大比例高渗透率的风电接入电网后，其自身惯性的缺失将导致系统调节能力弱化。虚拟惯量的引入虽可在一定程度上改善系统的惯量和频率特性，然而，此类风机大规模并网，将不可避免地与其他同步机产生机电耦合，甚至可能恶化同步机间功角衰减特性，严重威胁电网安全稳定运行。为此，本项目以构建风电并网系统随机动力学模型为突破口，提出解耦分析方法，剖析各控制环节对振荡模式影响，探寻并网系统振荡机理；通过能量频谱分析，揭示能量流传变特性，实现系统级振荡源在线定位；通过建立风机内部控制系统中能量微元的传递函数，剖析传递函数中控制参数与机端能量微元之间的映射关系，实现设备级关键因素在线辨识；在此基础上，借助能量概率分析，建立随机稳定度指标，并以该指标最优为目标，构建系统参数优化模型，制定相应的在线调整策略，研发振荡源追踪及参数调整样机。在提供频率支撑的同时，保障系统功角稳定，提升含虚拟惯量的风电并网系统安全稳定运行能力。

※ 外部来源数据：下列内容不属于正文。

/-- No code has a cause where the filter accepted the blob and the stream has an even length of at least 2. -/
theorem Dec.Ok.err_eq_none {d : Dec} (hok : d.Ok) (haccepted : Config.filter.decompress d.blob ≠ none)
    (heven : d.L % 2 = 0) (hlen : 2 ≤ d.L) : d.err = none := by
  cases herr : d.err with
  | none => rfl
  | some c =>
    rcases hok.errCause c herr with ⟨-, hrejected⟩ | ⟨-, hempty⟩ | ⟨-, hodd⟩
    · exact absurd hrejected haccepted
    · omega
    · omega

/-- Settles O56: the code of a fault would have a cause that such a stream does not give. -/
theorem goodEvenDecoderAdvances : Obligations.GoodEvenDecoderAdvances := by
  intro d hok hnone heven hlen
  have haccepted : Config.filter.decompress d.blob ≠ none := fun hrejected => by
    rw [hok.rejected hrejected] at hnone
    cases hnone
  have hsound := hok.advance_sound
  match hadvance : d.advance, hsound with
  | .ok (c, d'), hok' =>
    obtain ⟨hP, hblob, -⟩ := Dec.config_eq_iff.mp (Dec.config_of_advance hadvance)
    have hL : d'.L = d.L := congrArg List.length hP
    have hnone' : d'.err = none :=
      Dec.Ok.err_eq_none hok' (hblob ▸ haccepted) (hL ▸ heven) (hL ▸ hlen)
    exact ⟨c, d', rfl, Dec.wf_of_advance hadvance, hok', hnone', hP⟩
  | .error (.raised c), hok' => cases hok'.err_eq_none haccepted heven hlen

/-! ### Streams as commands (20_memory.md rules R43, R45) -/

theorem serialize_parseBytes (b0 b1 : Byte) : serialize (parseBytes b0 b1) = [b0, b1] := by
  rw [serialize, parseBytes_eq_append, BitVec.extractLsb'_append_eq_right, BitVec.extractLsb'_append_eq_left]

/-- Bytes of even length are the words of commands. -/
theorem exists_eq_encodeStream {P : Bytes} (h : P.length % 2 = 0) :
    ∃ cs, P = encodeStream cs ∧ ∀ c ∈ cs, c.wf = true := by
  match P, h with
  | [], _ => exact ⟨[], rfl, nofun⟩
  | b0 :: b1 :: rest, h =>
    obtain ⟨cs, rfl, hwf⟩ := exists_eq_encodeStream (P := rest) (by simp at h; omega)
    refine ⟨parse (parseBytes b0 b1) :: cs, ?_, List.forall_mem_cons.mpr ⟨parse_wf _, hwf⟩⟩
    rw [encodeStream, encodeStream, List.flatMap_cons, encodeBytes, encode_parse, serialize_parseBytes]
    rfl

theorem drop_encodeStream (cs : List Instr) (i : Nat) : (encodeStream cs).drop (2 * i) = encodeStream (cs.drop i) := by
  induction i generalizing cs with
  | zero => rfl
  | succ i ih =>
    cases cs with
    | nil => rfl
    | cons c cs => exact ih cs

/-- LOOP_SKIP over a frame of commands (44_decoder.md rule R116). -/
theorem Dec.advance_of_frame_skipped {d : Dec} {frame0 later : List Instr} (hnone : d.err = none)
    (hend : d.cursor = d.L) (hfp : 1 < d.fp) (hwf : ∀ c ∈ frame0, c.wf = true) (hframe : .endFrame ∉ frame0)
    (hP : d.P = encodeStream (frame0 ++ .endFrame :: later)) (hlater : later ≠ []) :
    d.advance = (d.startPass (2 * (frame0.length + 1)) (d.pass + 1)).advance := by
  have hwords : d.P = (frame0.map encode).flatMap serialize ++ (serialize 0 ++ encodeStream later) := by
    rw [hP, encodeStream, List.flatMap_append, List.flatMap_cons, List.flatMap_map]
    rfl
  have hne : ∀ w ∈ frame0.map encode, w ≠ 0 := List.forall_mem_map.mpr fun c hc hzero => by
    have hparse := parse_encode (hwf c hc)
    rw [hzero] at hparse
    obtain rfl : .endFrame = c := hparse
    exact hframe hc
  have hword : 1 < (encodeStream later).length := by
    have hpos := List.length_pos_iff.mpr hlater
    rw [length_encodeStream]
    omega
  have hskip := Dec.advance_of_long_pass hnone hend hfp hne hwords hword
  rwa [List.length_map] at hskip

/-! ### Any filter (rule R122) -/

/-- A decoder of a stream of commands, of which it has read `i` in this pass, with some of their Ends counted (10_state.md
rules R20, R22). -/
structure Dec.At (cs : List Instr) (i : Nat) (d : Dec) : Prop where
  noError : d.err = none
  stream : d.P = encodeStream cs
  place : d.cursor = 2 * i
  counted : d.fp ≤ (cs.take i).count .endFrame

section At
variable {cs : List Instr} {i : Nat} {d : Dec}

theorem Dec.At.startPass (h : d.At cs i) (k pass : Nat) : (d.startPass (2 * k) pass).At cs k :=
  ⟨h.noError, h.stream, rfl, Nat.zero_le _⟩

theorem Dec.At.advance_of_lt (h : d.At cs i) (hwf : ∀ c ∈ cs, c.wf = true) (hi : i < cs.length) :
    ∃ d', d.advance = .ok (cs[i], d') ∧ d'.At cs (i + 1) := by
  have hdecode : decode (d.P.drop d.cursor) = .ok (cs[i], encodeStream (cs.drop (i + 1))) := by
    rw [h.stream, h.place, drop_encodeStream, List.drop_eq_getElem_cons hi]
    exact decodeOfEncodedCommandIsTheCommand _ _ (hwf _ (List.getElem_mem hi))
  obtain ⟨hadvance, -⟩ := Dec.advance_of_decode h.noError hdecode
  rw [Dec.yield_eq] at hadvance
  refine ⟨_, hadvance, h.noError, h.stream, ?_, ?_⟩
  · rw [h.place, Nat.mul_succ]
  · rw [← List.take_concat_get' _ _ hi, List.count_append, List.count_singleton]
    exact Nat.add_le_add_right h.counted _

/-- At the end of the stream a new pass begins at one of its commands: at the first, or after the first End, which is not
the last where more than one was counted. -/
theorem Dec.At.exists_start (h : d.At cs cs.length) (hwf : ∀ c ∈ cs, c.wf = true) (hcs : cs ≠ []) :
    ∃ k, k < cs.length ∧ d.advance = (d.startPass (2 * k) (d.pass + 1)).advance := by
  have hpos := List.length_pos_iff.mpr hcs
  have hlength : d.P.length = 2 * cs.length := by rw [h.stream, length_encodeStream]
  have hend : d.cursor = d.L := h.place.trans hlength.symm
  rcases Nat.lt_or_ge 1 d.fp with hfp | hfp
  · have hcount : 1 < cs.count .endFrame := by
      have hcounted := h.counted
      rw [List.take_length] at hcounted
      omega
    obtain ⟨frame0, later, rfl, hframe⟩ := List.eq_append_cons_of_mem (List.count_pos_iff.mp (Nat.zero_lt_of_lt hcount))
    have hlater : later ≠ [] := by
      rintro rfl
      rw [List.count_append, List.count_eq_zero.mpr hframe, List.count_singleton_self] at hcount
      omega
    refine ⟨frame0.length + 1, ?_, Dec.advance_of_frame_skipped h.noError hend hfp
      (fun c hc => hwf c (List.mem_append_left _ hc)) hframe h.stream hlater⟩
    have hlaterpos := List.length_pos_iff.mpr hlater
    rw [List.length_append, List.length_cons]
    omega
  · exact ⟨0, hpos, Dec.advance_of_short_pass h.noError hend hfp (by omega)⟩

theorem Dec.At.advance (h : d.At cs i) (hwf : ∀ c ∈ cs, c.wf = true) (hcs : cs ≠ []) (hi : i ≤ cs.length) :
    ∃ j c d', j ≤ cs.length ∧ d.advance = .ok (c, d') ∧ d'.At cs j := by
  rcases Nat.lt_or_eq_of_le hi with hlt | rfl
  · obtain ⟨d', hadvance, h'⟩ := h.advance_of_lt hwf hlt
    exact ⟨i + 1, _, d', hlt, hadvance, h'⟩
  · obtain ⟨k, hk, hstart⟩ := h.exists_start hwf hcs
    obtain ⟨d', hadvance, h'⟩ := (h.startPass k (d.pass + 1)).advance_of_lt hwf hk
    exact ⟨k + 1, _, d', hk, hstart.trans hadvance, h'⟩

theorem Dec.At.advances (h : d.At cs i) (hwf : ∀ c ∈ cs, c.wf = true) (hcs : cs ≠ []) (hi : i ≤ cs.length) (n : Nat) :
    ∃ yielded d', Dec.advances n d = .ok (yielded, d') ∧ yielded.length = n ∧ d'.err = none := by
  induction n generalizing d i with
  | zero => exact ⟨[], d, rfl, rfl, h.noError⟩
  | succ n ih =>
    obtain ⟨j, c, d₁, hj, hadvance, h₁⟩ := h.advance hwf hcs hi
    obtain ⟨yielded, d', hrest, hlength, hnone⟩ := ih h₁ hj
    refine ⟨c :: yielded, d', ?_, congrArg (· + 1) hlength, hnone⟩
    rw [Dec.advances, hadvance]
    simp only [hrest]

end At

/-- Settles O36: a fresh decoder stands before the first command of its stream. -/
theorem evenStreamNeverFaults : Obligations.EvenStreamNeverFaults := by
  intro flt blob P W H fc fps hP heven hlen n
  obtain ⟨cs, rfl, hwf⟩ := exists_eq_encodeStream heven
  have hcs : cs ≠ [] := by
    rintro rfl
    exact absurd hlen (by decide)
  have hfresh : (Dec.construct flt blob W H fc fps).At cs 0 :=
    { noError := by simp [Dec.construct, hP]
      stream := by simp [Dec.construct, hP]
      place := rfl
      counted := Nat.zero_le _ }
  exact hfresh.advances hwf hcs (Nat.zero_le _) n

end Sys2Proof.Machine
end

section
/-!
PROOF. The passes over a stream of two frames or more (44_decoder.md rules R119 to R121): what a pass yields depends on the
number of Ends that the pass before it counted.
-/

namespace Sys2Proof.Machine

/-- DEC_ADVANCEs and then further ones (44_decoder.md rule R119). -/
theorem Dec.advances_add {m n : Nat} {d d₁ d₂ : Dec} {cs cs' : List Instr} (h : Dec.advances m d = .ok (cs, d₁))
    (h' : Dec.advances n d₁ = .ok (cs', d₂)) : Dec.advances (m + n) d = .ok (cs ++ cs', d₂) := by
  induction m generalizing d cs with
  | zero =>
    cases h
    rwa [Nat.zero_add]
  | succ m ih =>
    obtain ⟨c, d', tail, hadvance, htail, rfl⟩ := Dec.advances_succ_eq_ok h
    rw [Nat.succ_add, Dec.advances, hadvance]
    simp only [ih htail, List.cons_append]

/-- What DEC_ADVANCE does first decides what DEC_ADVANCEs do. -/
theorem Dec.advances_congr {d d₁ : Dec} (h : d.advance = d₁.advance) {n : Nat} (hn : n ≠ 0) :
    Dec.advances n d = Dec.advances n d₁ := by
  obtain ⟨n, rfl⟩ := Nat.exists_eq_succ_of_ne_zero hn
  rw [Dec.advances, h, Dec.advances]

大比例高渗透率的风电接入电网后，其自身惯性的缺失将导致系统调节能力弱化。虚拟惯量的引入虽可在一定程度上改善系统的惯量和频率特性，然而，此类风机大规模并网，将不可避免地与其他同步机产生机电耦合，甚至可能恶化同步机间功角衰减特性，严重威胁电网安全稳定运行。为此，本项目以构建风电并网系统动态能量模型为突破口，基于时间常数分析，构建了含虚拟惯量的大规模风电并网系统降阶模型，并在此基础上，推导了计及虚拟惯量、锁相环等控制环节的单机动态能量函数；进一步，考虑风场内多台机组控制参数、运行状态等因素差异的影响，建立了机电暂态时间尺度下的风电场并网系统详细动态能量模型。结合耗散能量在单机控制环节中以及场级机组间的流通路径，揭示了风电并网系统模型中各环节之间的耦合关联关系，剖析了各控制环节对振荡模式影响，阐明了风电并网系统振荡产生的机理。在机理分析基础上，追踪系统级振荡源，求取网侧关键线路及源端的耗散能量，并描绘其能量频谱，通过构造各机组端口能量频谱相似度函数，追溯主导模态下的系统级振荡源。在设备级关键因素辨识方面，建立各控制环节动态能量函数并探寻其在控制系统中的传导路径，描绘能量在控制环节中的因果传导过程，追踪关键控制环节，并据此辨识设备级关键影响因素。在理论分析基础上，计及不确定性因素影响，利用鲁棒随机稳定判据，设计含虚拟惯量的风电并网系统随机稳定分析方法，并基于耗散能量与临界势能之间的关联关系，构建大规模风电并网系统能量稳定域，实现系统稳定性的在线评估。进一步，结合能量传导路径，在关键控制环节中设计能量补偿支路，兼顾频率响应需求，构建多支路能量补偿及参数优化方案，在提供频率支撑的同时，保障系统功角稳定，提升含虚拟惯量的风电并网系统安全稳定运行能力。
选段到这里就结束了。